ASSIGNMENT: The entries must be retyped exactly, down to the last line.

MATERIAL SUPPLIED:
-- ==== Sys2Proof/Config.lean ====
section
/-! DEFINITION. The free values of the model: constants with no body, so that nothing in Lean can evaluate them.
Each stands for a value the spec leaves open, applied to the step counter of the state and to what it depends on;
the assumption log names each. -/
namespace Sys2Proof.Config

/-- Nanoseconds that pass in step `t` (log 3): the spec fixes no instruction timing. -/
opaque nsIn : Nat → Nat

/-- Arithmetic-clock cycles of a package core that pass in step `t` (R91, log 3). -/
opaque cyclesIn : Nat → Nat → Nat

/-- How far TIME of a stack lies behind that of stack 0: reduced modulo 3, the lag in ns (R91: at most 2, log 3). -/
opaque timeLag : Nat → Nat

/-- How many more cells of a lattice line an exchange engine reads, or joins, before another agent acts (R356, log 81). -/
opaque exchCells : Nat → Nat → Nat
/-- The cell of a line that an exchange engine reads or joins next, for a step and a key of the line (R356, log 81). -/
opaque exchOrder : Nat → Nat → Nat
/-- A line that has risen since a round began is sent in that round, for a step and the line (R357, log 81). -/
opaque exchLate : Nat → Nat → Bool

/-- What a read of a table or a code line finds at an address that holds nothing (R231, log 9). -/
opaque holeByte : Nat → Byte

/-- How many of the other window's stores a read through one DRAM window of a part sees (R262, log 12). -/
opaque aliasNew : Nat → Nat → Nat

/-- Whether a window write to a running hart's registers, or one of its parts that waits, is performed in this step
(R238, log 19). -/
opaque winNow : Nat → Nat → Bool

/-- Whether a line of host memory has left the slices of its issuing stack before an access (R251, log 27). -/
opaque hostEvict : Nat → Nat → Bool

/-- Whether a peer refuses a store or an atomic, or cannot perform an atomic (R155, R163, log 61). -/
opaque peerRefuses : Nat → Nat → Bool

/-- Whether a peer element aimed at a crew that stops while the instruction runs is performed before the stop (R230, log
97). -/
opaque peerLate : Nat → Nat → Bool

/-- Which member of a contiguity group that breaks R243 translates an access (log 10). -/
opaque contMember : Nat → Nat → Nat

/-- Whether an access uses a cached scalar translation that the tables no longer give (R179, log 11). -/
opaque tlbKeep : Nat → Nat → Bool

/-- Whether a fetch returns a code line that the hart already holds rather than the stored one (R81, R170, log 13). -/
opaque lineKeep : Nat → Nat → Bool

/-- Whether an access to a line of DRAM finds it in the slices and needs no gap of a computing bank (R25, R337, log
23). -/
opaque sliceHit : Nat → Nat → Bool

/-- Nanoseconds from one time at which a bank's refresh falls due to the next, by the start of the operation, bank and
number: the layer controller sets the interval for the array's temperature (R336, log 79). -/
opaque refreshEvery : Nat → Nat → Nat → Nat

/-- Data bits of a codeword that a double-bit error poisons (R349, log 15). -/
opaque lostBits : Nat → Nat → Byte

/-- Whether an access drives an unbacked line of the touched set out of the cache though the set has room (R366,
log 16). -/
opaque ubConflict : Nat → Nat → Bool

/-- Which present unbacked line of its set a way conflict drives out of the cache (R366, log 16). -/
opaque ubVictim : Nat → Nat → Nat

/-- A value that the spec leaves unstated, in 64 bits (log 18). -/
opaque unstated : Nat → Nat → W

/-- Where the next byte of the health record's contents goes in among the bytes before it, by their number: the spec gives no
layout (R424, log 50). -/
opaque healthPlace : Nat → Nat

/-- How many bytes the health record has beyond its contents, reduced modulo 1,024 (R424, log 50). -/
opaque healthPad : Nat

end Sys2Proof.Config
end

TASK ANSWER:
-- ==== Sys2Proof/Config.lean ====
section
/-! DEFINITION. The free values of the model: constants with no body, so that nothing in Lean can evaluate them.
Each stands for a value the spec leaves open, applied to the step counter of the state and to what it depends on;
the assumption log names each. -/
namespace Sys2Proof.Config

/-- Nanoseconds that pass in step `t` (log 3): the spec fixes no instruction timing. -/
opaque nsIn : Nat → Nat

/-- Arithmetic-clock cycles of a package core that pass in step `t` (R91, log 3). -/
opaque cyclesIn : Nat → Nat → Nat

/-- How far TIME of a stack lies behind that of stack 0: reduced modulo 3, the lag in ns (R91: at most 2, log 3). -/
opaque timeLag : Nat → Nat

/-- How many more cells of a lattice line an exchange engine reads, or joins, before another agent acts (R356, log 81). -/
opaque exchCells : Nat → Nat → Nat
/-- The cell of a line that an exchange engine reads or joins next, for a step and a key of the line (R356, log 81). -/
opaque exchOrder : Nat → Nat → Nat
/-- A line that has risen since a round began is sent in that round, for a step and the line (R357, log 81). -/
opaque exchLate : Nat → Nat → Bool

/-- What a read of a table or a code line finds at an address that holds nothing (R231, log 9). -/
opaque holeByte : Nat → Byte

/-- How many of the other window's stores a read through one DRAM window of a part sees (R262, log 12). -/
opaque aliasNew : Nat → Nat → Nat

/-- Whether a window write to a running hart's registers, or one of its parts that waits, is performed in this step
(R238, log 19). -/
opaque winNow : Nat → Nat → Bool

/-- Whether a line of host memory has left the slices of its issuing stack before an access (R251, log 27). -/
opaque hostEvict : Nat → Nat → Bool

/-- Whether a peer refuses a store or an atomic, or cannot perform an atomic (R155, R163, log 61). -/
opaque peerRefuses : Nat → Nat → Bool

/-- Whether a peer element aimed at a crew that stops while the instruction runs is performed before the stop (R230, log
97). -/
opaque peerLate : Nat → Nat → Bool

/-- Which member of a contiguity group that breaks R243 translates an access (log 10). -/
opaque contMember : Nat → Nat → Nat

/-- Whether an access uses a cached scalar translation that the tables no longer give (R179, log 11). -/
opaque tlbKeep : Nat → Nat → Bool

/-- Whether a fetch returns a code line that the hart already holds rather than the stored one (R81, R170, log 13). -/
opaque lineKeep : Nat → Nat → Bool

/-- Whether an access to a line of DRAM finds it in the slices and needs no gap of a computing bank (R25, R337, log
23). -/
opaque sliceHit : Nat → Nat → Bool

/-- Nanoseconds from one time at which a bank's refresh falls due to the next, by the start of the operation, bank and
number: the layer controller sets the interval for the array's temperature (R336, log 79). -/
opaque refreshEvery : Nat → Nat → Nat → Nat

/-- Data bits of a codeword that a double-bit error poisons (R349, log 15). -/
opaque lostBits : Nat → Nat → Byte

/-- Whether an access drives an unbacked line of the touched set out of the cache though the set has room (R366,
log 16). -/
opaque ubConflict : Nat → Nat → Bool

/-- Which present unbacked line of its set a way conflict drives out of the cache (R366, log 16). -/
opaque ubVictim : Nat → Nat → Nat

/-- A value that the spec leaves unstated, in 64 bits (log 18). -/
opaque unstated : Nat → Nat → W

/-- Where the next byte of the health record's contents goes in among the bytes before it, by their number: the spec gives no
layout (R424, log 50). -/
opaque healthPlace : Nat → Nat

/-- How many bytes the health record has beyond its contents, reduced modulo 1,024 (R424, log 50). -/
opaque healthPad : Nat

end Sys2Proof.Config
end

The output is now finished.